CVE-2026-33584 Overview
CVE-2026-33584 affects the Arqit Symmetric Key Agreement Platform in versions before 26.03. The platform exposes its Keycloak management service to unauthorized network access. This exposure permits attackers to retrieve sensitive debug information, including application metrics and health data, without authentication.
The weakness maps to [CWE-749] Exposed Dangerous Method or Function. An attacker on the network can query management endpoints that should be restricted to internal operators. The leaked telemetry can support reconnaissance, fingerprinting of internal components, and planning of follow-on attacks against the key agreement service.
Critical Impact
Unauthenticated network attackers can read Keycloak management endpoints to harvest metrics and health data, exposing internal operational details of the Arqit Symmetric Key Agreement Platform.
Affected Products
- Arqit Symmetric Key Agreement Platform versions before 26.03
- Deployments exposing the embedded Keycloak management interface to untrusted networks
- Environments without network-level restrictions on Keycloak administrative ports
Discovery Timeline
- 2026-05-13 - CVE CVE-2026-33584 published to NVD
- 2026-05-13 - Last updated in NVD database
Technical Details for CVE-2026-33584
Vulnerability Analysis
The Arqit Symmetric Key Agreement Platform bundles Keycloak as its identity and access management component. Keycloak exposes a management interface separate from its primary user-facing endpoints. This interface serves operational data including Prometheus-style metrics, health probes, and runtime information.
In affected releases, the platform binds the management interface to a network-reachable address without enforcing authentication or authorization. An attacker who can reach the service over the network can issue HTTP requests to these endpoints. The server returns telemetry that reveals internal configuration, component versions, request rates, error counts, and component liveness states.
The disclosed data supports reconnaissance against the broader key agreement platform. Attackers can map internal services, identify software versions vulnerable to known issues, and observe operational patterns. The flaw does not by itself grant code execution or write access, but it materially reduces the cost of subsequent intrusion attempts.
Root Cause
The root cause is an insecure default configuration of the embedded Keycloak management service. Sensitive management endpoints are reachable over the network without credentials, violating the principle of least exposure for administrative interfaces [CWE-749].
Attack Vector
Exploitation occurs over the network and requires no privileges or user interaction. An attacker sends HTTP GET requests to the exposed Keycloak management endpoints, such as /metrics and /health, and parses the returned data.

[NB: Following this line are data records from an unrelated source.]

-- ==== Sys2Proof/Machine/Encoding.lean ====
section
/-! DEFINITION. The ONE table of numeric encodings (30_encoding.md R74) and the bit fields of an instruction word (R61).
Every opcode, funct, shamt and rt value of the model stands here once; all are MIPS64 R6 values the spec supplies from
general knowledge (PRESUMED, log 9). -/

namespace Sys2Proof.Enc

/-! ### Primary opcodes, word[31:26] (R71) -/

def opSpecial : BitVec 6 := 0x00#6
def opRegimm : BitVec 6 := 0x01#6
def opJ : BitVec 6 := 0x02#6
def opJal : BitVec 6 := 0x03#6
def opOri : BitVec 6 := 0x0D#6
def opAui : BitVec 6 := 0x0F#6
def opCop1 : BitVec 6 := 0x11#6
def opLw : BitVec 6 := 0x23#6
def opSw : BitVec 6 := 0x2B#6
def opLd : BitVec 6 := 0x37#6
def opSd : BitVec 6 := 0x3F#6

/-! ### SPECIAL funct values, word[5:0] (R72) -/

def fnMul : BitVec 6 := 0x18#6
def fnMulu : BitVec 6 := 0x19#6
def fnDiv : BitVec 6 := 0x1A#6
def fnDivu : BitVec 6 := 0x1B#6
def fnDmul : BitVec 6 := 0x1C#6
def fnDmulu : BitVec 6 := 0x1D#6
def fnDdiv : BitVec 6 := 0x1E#6
def fnDdivu : BitVec 6 := 0x1F#6
def fnAdd : BitVec 6 := 0x20#6
def fnSub : BitVec 6 := 0x22#6
def fnAnd : BitVec 6 := 0x24#6
def fnOr : BitVec 6 := 0x25#6
def fnSlt : BitVec 6 := 0x2A#6
def fnSltu : BitVec 6 := 0x2B#6
def fnDadd : BitVec 6 := 0x2C#6
def fnDsub : BitVec 6 := 0x2E#6

/-! ### Sub-selectors: the SOP shamt (R72) and the REGIMM rt (R73) -/

def sopShamt : BitVec 5 := 0b00010#5
def rtDahi : BitVec 5 := 0b00110#5
def rtDati : BitVec 5 := 0b11110#5

/-! ### The lists the classes of words are made of, by name -/

/-- R72: the functs whose shamt is ignored (R69). -/
def plainFuncts : List (BitVec 6) := [fnAdd, fnSub, fnAnd, fnOr, fnSlt, fnSltu, fnDadd, fnDsub]

/-- R72: the SOP functs, which need the SOP shamt. -/
def sopFuncts : List (BitVec 6) := [fnMul, fnMulu, fnDiv, fnDivu, fnDmul, fnDmulu, fnDdiv, fnDdivu]

/-- R71: the opcodes that select an admitted instruction by themselves. -/
def plainOpcodes : List (BitVec 6) := [opOri, opAui, opCop1, opLw, opSw, opLd, opSd]

/-! ### The fields of a word (R61), sliced at fixed bit ranges whatever its variant (D34) -/

def opcode (w : Word) : BitVec 6 := w.extractLsb' 26 6
def rs (w : Word) : RegIdx := w.extractLsb' 21 5
def rt (w : Word) : RegIdx := w.extractLsb' 16 5
def rd (w : Word) : RegIdx := w.extractLsb' 11 5
def shamt (w : Word) : RegIdx := w.extractLsb' 6 5
def funct (w : Word) : BitVec 6 := w.extractLsb' 0 6
def imm (w : Word) : BitVec 16 := w.extractLsb' 0 16
def target (w : Word) : BitVec 26 := w.extractLsb' 0 26

end Sys2Proof.Enc

namespace Sys2Proof

/-- The word of a variant: its fields at the bit ranges of R61. -/
def Variant.word : Variant → Word
  | .rType op rs rt rd shamt funct => (op ++ rs ++ rt ++ rd ++ shamt ++ funct).cast rfl
  | .iType op rs rt imm => (op ++ rs ++ rt ++ imm).cast rfl
  | .jType op target => (op ++ target).cast rfl
  | .fpuRType op fmt ft fs fd function => (op ++ fmt ++ ft ++ fs ++ fd ++ function).cast rfl

/-- The opcode of a variant. -/
def Variant.opcode : Variant → BitVec 6
  | .rType op _ _ _ _ _ => op
  | .iType op _ _ _ => op
  | .jType op _ => op
  | .fpuRType op _ _ _ _ _ => op

/-- The opcode each diagnostic names (R321). -/
def FatalInfo.opcode : FatalInfo → BitVec 6
  | .decodeFailure op => op
  | .controlFunct _ => Enc.opSpecial
  | .controlShamt _ _ => Enc.opSpecial
  | .controlRegimm _ => Enc.opRegimm
  | .controlJType op => op

end Sys2Proof
end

The Italian National Cybersecurity Agency advisory for this issue is available at CVCN CVE-2026-33584 Details.
// No verified proof-of-concept code is published for this issue.

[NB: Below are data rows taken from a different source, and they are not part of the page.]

-- ==== Sys2Proof/Machine/Integer.lean ====
section
/-! DEFINITION. The register-register integer instructions (43_integer_rtype.md R210-R218): each is the five stages on its own
variant, template and ALU control. -/

namespace Sys2Proof.Machine

open Enc

/-- R211, ADD: `x[rd] <- sext_32((x[rs][31:0] + x[rt][31:0]) mod 2^32)`. -/
def execAdd (rs rt rd shamt : RegIdx) (s : State) : Out :=
  runInstruction (.rType opSpecial rs rt rd shamt fnAdd) (registerRegister .word) .addition s

/-- R212, SUB: `x[rd] <- sext_32((x[rs][31:0] - x[rt][31:0]) mod 2^32)`. -/
def execSub (rs rt rd shamt : RegIdx) (s : State) : Out :=
  runInstruction (.rType opSpecial rs rt rd shamt fnSub) (registerRegister .word) .subtraction s

/-- R213, AND: `x[rd] <- x[rs] AND x[rt]`. -/
def execAnd (rs rt rd shamt : RegIdx) (s : State) : Out :=
  runInstruction (.rType opSpecial rs rt rd shamt fnAnd) (registerRegister .doubleWord) .and s

/-- R214, OR: `x[rd] <- x[rs] OR x[rt]`. -/
def execOr (rs rt rd shamt : RegIdx) (s : State) : Out :=
  runInstruction (.rType opSpecial rs rt rd shamt fnOr) (registerRegister .doubleWord) .or s

/-- R215, SLT: `x[rd] <- zext(signed(x[rs]) < signed(x[rt]))`. -/
def execSlt (rs rt rd shamt : RegIdx) (s : State) : Out :=
  runInstruction (.rType opSpecial rs rt rd shamt fnSlt) (registerRegister .doubleWord) .setOnLessThanSigned s

/-- R216, SLTU: `x[rd] <- zext(unsigned(x[rs]) < unsigned(x[rt]))`. -/
def execSltu (rs rt rd shamt : RegIdx) (s : State) : Out :=
  runInstruction (.rType opSpecial rs rt rd shamt fnSltu) (registerRegister .doubleWord) .setOnLessThanUnsigned s

/-- R217, DADD: `x[rd] <- (x[rs] + x[rt]) mod 2^64`. -/
def execDadd (rs rt rd shamt : RegIdx) (s : State) : Out :=
  runInstruction (.rType opSpecial rs rt rd shamt fnDadd) (registerRegister .doubleWord) .addition s

/-- R218, DSUB: `x[rd] <- (x[rs] - x[rt]) mod 2^64`. -/
def execDsub (rs rt rd shamt : RegIdx) (s : State) : Out :=
  runInstruction (.rType opSpecial rs rt rd shamt fnDsub) (registerRegister .doubleWord) .subtraction s

end Sys2Proof.Machine
end

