-- ==== Sys2Proof/Certificates/Slice0/Obligations.lean ====
section
/-! DEFINITION. The statements for the provers. Each docstring names the rule of spec/ it formalises. -/

open Sys2Proof Sys2Proof.Machine

/-! ### Encoding and decoding -/

/-- R61-R63, R70: decoding an encoded well-formed instruction gives it back, from the word and from its bytes in
memory. The numerals are those of log 9, the byte order that of log 8. -/
def Obligations.DecodeOfEncode : Prop :=
  ∀ i : Instr, i.wf = true →
    decode (encode i) = .ok i ∧ decodeBytes (wordBytes (encode i)) = some (.ok i)

/-- R61-R63: a word that decodes to an instruction is that instruction's one encoding, so no bit of it is dropped. -/
def Obligations.EncodeOfDecode : Prop :=
  ∀ (word : Word) (i : Instr), decode word = .ok i → encode i = word

/-- R70-R73: the opcode rows do not overlap, and a word decodes to an instruction exactly when it lies in that
instruction's row. The numerals are those of log 9. -/
def Obligations.RowsPartitionTheWords : Prop :=
  ∀ word : Word,
    (∀ p ∈ rows, ∀ q ∈ rows, word &&& p.mask = p.pattern → word &&& q.mask = q.pattern → p = q) ∧
    (∀ i, decode word = .ok i → ∃ p ∈ rows, p.mnemonic = i.mnemonic ∧ word &&& p.mask = p.pattern) ∧
    (∀ p ∈ rows, word &&& p.mask = p.pattern → ∃ i, decode word = .ok i ∧ i.mnemonic = p.mnemonic)

/-- One word of each family, written out from the encodings the spec lists (log 9), decodes to its instruction. -/
def Obligations.SampleWordsDecode : Prop :=
  decode 0x01294820#32 = .ok (.add 9 9 9 0) ∧ decode 0x00C5389E#32 = .ok (.ddiv 6 5 7) ∧
  decode 0x34103039#32 = .ok (.ori 0 16 12345) ∧ decode 0x05065679#32 = .ok (.dahi 8 0x5679) ∧
  decode 0xAD090004#32 = .ok (.sw 8 9 4) ∧ decode 0x46020800#32 = .ok (.cop1 16 2 1 0 0) ∧
  decode 0x08000001#32 = .ok (.j 1) ∧ decode 0x00000000#32 = .error (.controlFunct 0)

/-- R78, R79: what the immediate of an assembler form denotes survives its encoding in 16 bits, whichever spelling is
used, and `lui rt, imm` is `aui rt, $zero, imm` (log 20). -/
def Obligations.AssemblerImmediates : Prop :=
  (∀ rt rs imm, (Asm.ori rt rs imm).wf = true → ∃ f, (Asm.ori rt rs imm).instr = .ori rs.index rt.index f ∧
    zext16 f = BitVec.ofInt 64 imm) ∧
  (∀ rt rs imm, (Asm.aui rt rs imm).wf = true → ∃ f, (Asm.aui rt rs imm).instr = .aui rs.index rt.index f ∧
    (sext16 f = BitVec.ofInt 64 imm ∨ zext16 f = BitVec.ofInt 64 imm)) ∧
  (∀ op rt offset base, (Asm.mem op rt offset base).wf = true →
    ∃ f, (Asm.mem op rt offset base).instr = op.instr rt.index base.index f ∧ sext16 f = BitVec.ofInt 64 offset) ∧
  (∀ rt imm, (Asm.lui rt imm).instr = (Asm.aui rt (.named .zero) imm).instr)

// The vulnerability is exercised through unauthenticated HTTP requests
// to Keycloak management endpoints exposed by the affected platform.

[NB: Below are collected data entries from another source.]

-- ==== Sys2Proof/Tests/Slice0.lean ====
section
/-! SUPPORT. Tests. Every word and every expected value is taken from 95_test_vectors.md, or worked out by hand from the
rule named. After them, for each statement with hypotheses, a state that meets them. -/

namespace Sys2Proof.Tests

open Sys2Proof.Machine

/-! ### Well-formedness refuses an ill-formed term for each check -/

/-- R62: RType carries opcode 0. -/
theorem test_wf_rType : (Variant.rType 1 0 0 0 0 0).wf = false := by decide
/-- R63: opcode 4 (BEQ) is no IType. -/
theorem test_wf_iType : (Variant.iType 4 0 0 0).wf = false := by decide
/-- R63: opcode 1 is no JType. -/
theorem test_wf_jType : (Variant.jType 1 0).wf = false := by decide
/-- R63: opcode 0 is no FpuRType. -/
theorem test_wf_fpuRType : (Variant.fpuRType 0 0 0 0 0 0).wf = false := by decide
/-- R23: there is no register 32. -/
theorem test_wf_register : (AsmReg.numbered 32).wf = false ∧ (AsmReg.numbered 31).wf = true := by decide
theorem test_wf_rrr : (Asm.rrr .add (.numbered 32) (.named .zero) (.named .zero)).wf = false := by decide
/-- R78: ORI takes 0..65535. -/
theorem test_wf_ori : (Asm.ori (.named .t0) (.named .t1) (-1)).wf = false ∧
    (Asm.ori (.named .t0) (.named .t1) 65536).wf = false := by decide
/-- R78: AUI takes 16 bits in either spelling. -/
theorem test_wf_aui : (Asm.aui (.named .t0) (.named .t1) 65536).wf = false ∧
    (Asm.aui (.named .t0) (.named .t1) (-32769)).wf = false := by decide
theorem test_wf_lui : (Asm.lui (.named .t0) 65536).wf = false := by decide
theorem test_wf_dahi : (Asm.dahi (.numbered 32) 0).wf = false := by decide
theorem test_wf_dati : (Asm.dati (.named .t0) (-32769)).wf = false := by decide
/-- R78: an offset is -32768..32767. -/
theorem test_wf_mem : (Asm.mem .lw (.named .t0) 32768 (.named .t1)).wf = false ∧
    (Asm.mem .sd (.named .t0) (-32769) (.named .t1)).wf = false := by decide

/-! ### Decoding: a word of each constructor, as 95_test_vectors.md spells it -/

/-- Section 2.1: `add $t2, $t0, $t1` with shamt 5. -/
theorem test_decode_add : decode 0x01095160#32 = .ok (.add 8 9 10 5) := by decide
theorem test_decode_sub : decode 0x01095022#32 = .ok (.sub 8 9 10 0) := by decide
theorem test_decode_and : decode 0x01095024#32 = .ok (.and 8 9 10 0) := by decide
theorem test_decode_or : decode 0x01095025#32 = .ok (.or 8 9 10 0) := by decide
theorem test_decode_slt : decode 0x0109502A#32 = .ok (.slt 8 9 10 0) := by decide
theorem test_decode_sltu : decode 0x0109502B#32 = .ok (.sltu 8 9 10 0) := by decide
theorem test_decode_dadd : decode 0x0109502C#32 = .ok (.dadd 8 9 10 0) := by decide
theorem test_decode_dsub : decode 0x0109502E#32 = .ok (.dsub 8 9 10 0) := by decide
/-- Section 2.2. -/
theorem test_decode_mul : decode 0x01095098#32 = .ok (.mul 8 9 10) := by decide
theorem test_decode_mulu : decode 0x01095099#32 = .ok (.mulu 8 9 10) := by decide
theorem test_decode_div : decode 0x0109509A#32 = .ok (.div 8 9 10) := by decide
theorem test_decode_divu : decode 0x0109509B#32 = .ok (.divu 8 9 10) := by decide
theorem test_decode_dmul : decode 0x0109509C#32 = .ok (.dmul 8 9 10) := by decide
theorem test_decode_dmulu : decode 0x0109509D#32 = .ok (.dmulu 8 9 10) := by decide
/-- Section 1.1, scenario 5: `ddiv $a3, $a2, $a1`. -/
theorem test_decode_ddiv : decode 0x00C5389E#32 = .ok (.ddiv 6 5 7) := by decide
theorem test_decode_ddivu : decode 0x0109509F#32 = .ok (.ddivu 8 9 10) := by decide
/-- Section 2.3. -/
theorem test_decode_ori : decode 0x35098000#32 = .ok (.ori 8 9 0x8000) := by decide
theorem test_decode_aui : decode 0x3D090001#32 = .ok (.aui 8 9 1) := by decide
theorem test_decode_dahi : decode 0x05065679#32 = .ok (.dahi 8 0x5679) := by decide
theorem test_decode_dati : decode 0x051E1234#32 = .ok (.dati 8 0x1234) := by decide
/-- Section 2.4. -/
theorem test_decode_lw : decode 0x8D0AFFFC#32 = .ok (.lw 8 10 0xFFFC) := by decide
theorem test_decode_sw : decode 0xAD090004#32 = .ok (.sw 8 9 4) := by decide
theorem test_decode_ld : decode 0xDD0A0008#32 = .ok (.ld 8 10 8) := by decide
theorem test_decode_sd : decode 0xFFFFFFFF#32 = .ok (.sd 31 31 0xFFFF) := by decide
/-- Section 2.5. -/
theorem test_decode_cop1 : decode 0x46020800#32 = .ok (.cop1 16 2 1 0 0) := by decide
theorem test_decode_j : decode 0x08000001#32 = .ok (.j 1) := by decide
theorem test_decode_jal : decode 0x0C000000#32 = .ok (.jal 0) := by decide

/-- Section 2.6: an illegal word of each class. -/
theorem test_decode_illegal : decode 0x24080001#32 = .error (.decodeFailure 0x09) ∧
    decode 0x00000000#32 = .error (.controlFunct 0x00) ∧ decode 0x010950D8#32 = .error (.controlShamt 0x18 0b00011) ∧
    decode 0x05000010#32 = .error (.controlRegimm 0) := by decide

/-- R42, R61: the bytes of `sw $t1, 4($t0)` in memory order, and the opcode table's numbering of them. -/
theorem test_decode_bytes : decodeBytes [0xAD, 0x09, 0x00, 0x04] = some (.ok (.sw 8 9 4)) ∧
    decodeTableWord 32 0xAD090004 = some (.sw 8 9 4) := by decide

/-- Section 1.1, scenarios 3 and 5, as they are written: offset before base, dividend before divisor. -/
theorem test_assemble : encode (Asm.mem .sw (.named .t1) 4 (.named .t0)).instr = 0xAD090004#32 ∧
    encode (Asm.rrr .ddiv (.named .a3) (.named .a2) (.named .a1)).instr = 0x00C5389E#32 ∧
    encode (Asm.mem .lw (.named .t2) (-4) (.named .t0)).instr = 0x8D0AFFFC#32 ∧
    encode (Asm.lui (.named .t0) 0x1234).instr = 0x3C081234#32 := by decide

/-! ### One step on a small state -/

/-- A machine after reset with some registers and bytes of memory set, and a word at pc. -/
def machine (regs : List (RegIdx × Dword)) (bytes : List (Nat × List Byte)) (word : Word) : State :=
  placeWord (bytes.foldl (fun s p => s.setMem (writeBytes s.mem p.1 p.2))
    (regs.foldl (fun s p => setGpr p.1 p.2 s) State.reset)) word

/-- pc and one register after a step that leaves the machine Running at IF. -/
def after (o : Out) (r : RegIdx) : Option (Dword × Dword) :=
  match o with
  | .next t => if t.status = .running ∧ t.stage = .instructionFetch then some (t.pc, gpr t r) else none
  | _ => none

/-- pc, and n bytes of memory from a, after such a step. -/
def stored (o : Out) (a n : Nat) : Option (Dword × List Byte) :=
  match o with
  | .next t => if t.status = .running ∧ t.stage = .instructionFetch then
      some (t.pc, (List.range n).map (fun k => readByte t.mem (a + k))) else none
  | _ => none

/-- The status, the stage and pc after a step. -/
def ended (o : Out) : Option (Status × Stage × Dword) :=
  match o with
  | .next t => some (t.status, t.stage, t.pc)
  | _ => none

/-- Whether a step answers this next state. -/
def answers (o : Out) (t : State) : Bool :=
  match o with
  | .next u => decide (u = t)
  | _ => false

theorem eq_of_answers {o : Out} {t : State} (h : answers o t = true) : o = .next t := by
  cases o with
  | next u => exact congrArg _ (of_decide_eq_true h)
  | fault _ => cases h
  | refused _ => cases h

/-- One instruction on $t0 and $t1 (95_test_vectors.md section 2); the register read afterwards is the last argument. -/
def run (t0 t1 : Dword) (word : Word) (r : RegIdx) : Option (Dword × Dword) :=
  after (step (machine [(8, t0), (9, t1)] [] word)) r

/-- Section 2.1. -/
theorem test_add_wraps : run 0x7FFFFFFF 1 0x01095020 10 = some (8, 0xFFFFFFFF80000000) := by decide
theorem test_add_upper : run 0xFFFFFFFF00000005 0x100000003 0x01095020 10 = some (8, 8) := by decide
theorem test_sub_wraps : run 0xFFFFFFFF80000000 1 0x01095022 10 = some (8, 0x7FFFFFFF) := by decide
theorem test_sub_order : run 10 3 0x01095022 10 = some (8, 7) := by decide
theorem test_and_wide : run 0xFF00FF00FF00FF00 0x0FF00FF00FF00FF0 0x01095024 10 = some (8, 0x0F000F000F000F00) := by
  decide
theorem test_or_wide : run 0xFF00FF00FF00FF00 0x0FF00FF00FF00FF0 0x01095025 10 = some (8, 0xFFF0FFF0FFF0FFF0) := by
  decide
theorem test_slt_signed : run 0xFFFFFFFFFFFFFFFF 1 0x0109502A 10 = some (8, 1) := by decide
theorem test_slt_wide : run 0x80000000 1 0x0109502A 10 = some (8, 0) := by decide
theorem test_sltu_unsigned : run 0xFFFFFFFFFFFFFFFF 1 0x0109502B 10 = some (8, 0) := by decide
theorem test_sltu_order : run 1 0xFFFFFFFFFFFFFFFF 0x0109502B 10 = some (8, 1) := by decide
theorem test_dadd_wide : run 0xFFFFFFFF 1 0x0109502C 10 = some (8, 0x100000000) := by decide
theorem test_dadd_wraps : run 0x7FFFFFFFFFFFFFFF 1 0x0109502C 10 = some (8, 0x8000000000000000) := by decide
theorem test_dsub_wraps : run 0x8000000000000000 1 0x0109502E 10 = some (8, 0x7FFFFFFFFFFFFFFF) := by decide
theorem test_dsub_order : run 5 7 0x0109502E 10 = some (8, 0xFFFFFFFFFFFFFFFE) := by decide
/-- Section 2.2. -/
theorem test_mul_signed : run 0xFFFFFFFFFFFFFFFD 5 0x01095098 10 = some (8, 0xFFFFFFFFFFFFFFF1) := by decide
theorem test_mul_low : run 0x10000 0x10000 0x01095098 10 = some (8, 0) := by decide
theorem test_mulu_low : run 0xFFFFFFFF 0xFFFFFFFF 0x01095099 10 = some (8, 1) := by decide
theorem test_mulu_extends : run 0x80000000 1 0x01095099 10 = some (8, 0xFFFFFFFF80000000) := by decide
theorem test_div_truncates : run 0xFFFFFFFFFFFFFFF9 2 0x0109509A 10 = some (8, 0xFFFFFFFFFFFFFFFD) := by decide
theorem test_div_low_zero : run 5 0x100000000 0x0109509A 10 = some (8, 0) := by decide
theorem test_divu_extends : run 0xFFFFFFFE 1 0x0109509B 10 = some (8, 0xFFFFFFFFFFFFFFFE) := by decide
theorem test_divu_zero : run 9 0 0x0109509B 10 = some (8, 0) := by decide
theorem test_dmul_low : run 0x100000000 0x100000000 0x0109509C 10 = some (8, 0) := by decide
theorem test_dmul_signed : run 0xFFFFFFFFFFFFFFFF 0xFFFFFFFFFFFFFFFF 0x0109509C 10 = some (8, 1) := by decide
theorem test_dmulu_low : run 0x123456789 0x100000000 0x0109509D 10 = some (8, 0x2345678900000000) := by decide
theorem test_ddiv_overflow : run 0x8000000000000000 0xFFFFFFFFFFFFFFFF 0x0109509E 10 = some (8, 0x8000000000000000) := by
  decide
theorem test_ddiv_truncates : run 7 0xFFFFFFFFFFFFFFFE 0x0109509E 10 = some (8, 0xFFFFFFFFFFFFFFFD) := by decide
theorem test_ddivu_wide : run 0xFFFFFFFFFFFFFFF9 2 0x0109509F 10 = some (8, 0x7FFFFFFFFFFFFFFC) := by decide
theorem test_ddivu_zero : run 9 0 0x0109509F 10 = some (8, 0) := by decide
/-- Section 2.3. -/
theorem test_ori_zero_extends : run 0xFFFFFFFF00000000 0 0x35098000 9 = some (8, 0xFFFFFFFF00008000) := by decide
theorem test_ori_x0 : run 5 0 0x35001234 0 = some (8, 0) := by decide
theorem test_aui_wraps : run 0x7FFFFFFF 0 0x3D090001 9 = some (8, 0xFFFFFFFF8000FFFF) := by decide
theorem test_aui_negative : run 0x10005 0 0x3D09FFFF 9 = some (8, 5) := by decide
theorem test_dahi_low : run 0xFFFFFFFF9ABCDEF0 0 0x05065679 8 = some (8, 0x000056789ABCDEF0) := by decide
theorem test_dahi_carry : run 0xFFFFFFFFFFFFFFFF 0 0x05060001 8 = some (8, 0x00000000FFFFFFFF) := by decide
theorem test_dati_top : run 0x000056789ABCDEF0 0 0x051E1234 8 = some (8, 0x123456789ABCDEF0) := by decide
theorem test_dati_wraps : run 0x8000000000000000 0 0x051E8000 8 = some (8, 0) := by decide
/-- Section 2.4: sign extension at a negative offset; an access across the end of memory gives 0. -/
theorem test_lw_extends : after (step (machine [(8, 0x104)] [(0x100, [0x80, 0x00, 0x00, 0x01])] 0x8D0AFFFC)) 10 =
    some (8, 0xFFFFFFFF80000001) := by decide
theorem test_lw_end : after (step (machine [(8, 0xFFE), (10, 1)] [(0xFFE, [1, 2])] 0x8D0A0000)) 10 = some (8, 0) := by
  decide
theorem test_sw_big_endian : stored (step (machine [(8, 0x100), (9, 0x123456789ABCDEF0)] [] 0xAD090000)) 0xFF 6 =
    some (8, [0, 0x9A, 0xBC, 0xDE, 0xF0, 0]) := by decide
theorem test_sw_end : stored (step (machine [(8, 0xFFE), (9, 0xAABBCCDD)] [] 0xAD090000)) 0xFFC 4 =
    some (8, [0, 0, 0, 0]) := by decide
theorem test_ld_wide : after (step (machine [(8, 0x100)] [(0x100, [1, 0x23, 0x45, 0x67, 0x89, 0xAB, 0xCD, 0xEF])]
    0xDD0A0000)) 10 = some (8, 0x0123456789ABCDEF) := by decide
theorem test_ld_bit32 : after (step (machine [(8, 0x100000100)] [(0x100, [1, 2, 3, 4, 5, 6, 7, 8])] 0xDD0A0000)) 10 =
    some (8, 0) := by decide
theorem test_sd_negative : stored (step (machine [(8, 0x108), (9, 0x8000000000000001)] [] 0xFD09FFF8)) 0x100 8 =
    some (8, [0x80, 0, 0, 0, 0, 0, 0, 1]) := by decide
theorem test_sd_past_end : stored (step (machine [] [] 0xFFFFFFFF)) 0xFF8 8 = some (8, [0, 0, 0, 0, 0, 0, 0, 0]) := by
  decide
/-- Section 2.5: COP1 changes pc alone; J and JAL end the run. -/
theorem test_cop1 : after (step (machine [(2, 5)] [] 0x46020800)) 2 = some (8, 5) := by decide
theorem test_j : ended (step (machine [] [] 0x08000001)) =
    some (.fatal (.controlJType 2), .instructionDecode, 4) := by decide
theorem test_jal : ended (step (machine [] [] 0x0C000000)) =
    some (.fatal (.controlJType 3), .instructionDecode, 4) := by decide

/-- R80, R291, R195: an attached coprocessor sees the six state hooks of a COP1 word, the second register and the sum. -/
theorem test_cop1_hooks :
    (match step ((machine [(16, 100), (2, 5)] [] 0x46020800).setCop (.attached [])) with
     | .next t => t.cop
     | _ => .null) = .attached [.writeback, .receiveData 105, .memory, .execute, .decode 5, .fetch 0x46020800] := by
  decide


/-- R300, R303: TradCore on scenario 1 gives what the pipeline gives, and leaves the wires ⊥. -/
theorem test_trad_add : (tradStep (machine [(9, 5)] [] 0x01294820)).2 = .executed ∧
    gpr (tradStep (machine [(9, 5)] [] 0x01294820)).1 9 = 10 ∧ (tradStep (machine [(9, 5)] [] 0x01294820)).1.pc = 8 ∧
    (tradStep (machine [(9, 5)] [] 0x01294820)).1.w = Wires.bottom := by decide

/-- Section 2.8: AND is unsupported under TradCore, and pc stays. -/
theorem test_trad_and : (tradStep (machine [] [] 0x01095024)).2 = .unsupported 0 0x24 ∧
    (tradStep (machine [] [] 0x01095024)).1.pc = 4 := by decide

/-- R172: the second host call after one stage finishes the pending instruction. -/
theorem test_finish : (match step ((machine [(9, 5)] [] 0x01294820).setCalls [.executeStage]) with
    | .next t => after (step t) 9
    | _ => none) = some (8, 10) := by decide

Detection Methods for CVE-2026-33584
Indicators of Compromise
- Unauthenticated HTTP requests to Keycloak management paths such as /metrics, /health, /health/live, and /health/ready from external or untrusted source addresses
- Repeated scraping of management endpoints at consistent intervals indicating automated reconnaissance
- Access patterns to Keycloak management ports from IP ranges outside the documented operations network
Detection Strategies
- Inspect web server and reverse proxy logs for requests targeting Keycloak management URIs originating from non-administrative networks
- Compare network flow data against an allowlist of authorized management clients and alert on deviations
- Run external surface scans against platform hosts to confirm whether management ports respond to unauthenticated requests
Monitoring Recommendations
- Forward Keycloak access logs and reverse proxy logs to a centralized analytics platform for long-term retention and correlation
- Alert on any HTTP 200 response from management endpoints to source addresses outside the operations subnet
- Track baseline request volumes to management endpoints and flag sudden increases that suggest enumeration
How to Mitigate CVE-2026-33584
Immediate Actions Required
- Upgrade the Arqit Symmetric Key Agreement Platform to version 26.03 or later, which addresses the exposure
- Restrict network access to Keycloak management ports using host firewalls, security groups, or network policies
- Audit reverse proxy and ingress rules to confirm that management paths are not published to untrusted networks
Patch Information
Arqit addresses this issue in Symmetric Key Agreement Platform version 26.03. Operators should plan an upgrade following vendor guidance. Refer to the CVCN CVE-2026-33584 Details advisory for additional remediation context.
Workarounds
- Bind the Keycloak management interface to a loopback or internal-only address until upgrade is possible
- Place an authenticating reverse proxy in front of management endpoints to require credentials for /metrics and /health access
- Apply network segmentation so that only designated monitoring hosts can reach Keycloak management ports
# Example: restrict Keycloak management port with iptables to a monitoring subnet
iptables -A INPUT -p tcp --dport 9000 -s 10.10.0.0/24 -j ACCEPT
iptables -A INPUT -p tcp --dport 9000 -j DROP
Disclaimer: This content was generated using AI. While we strive for accuracy, please verify critical information with official sources.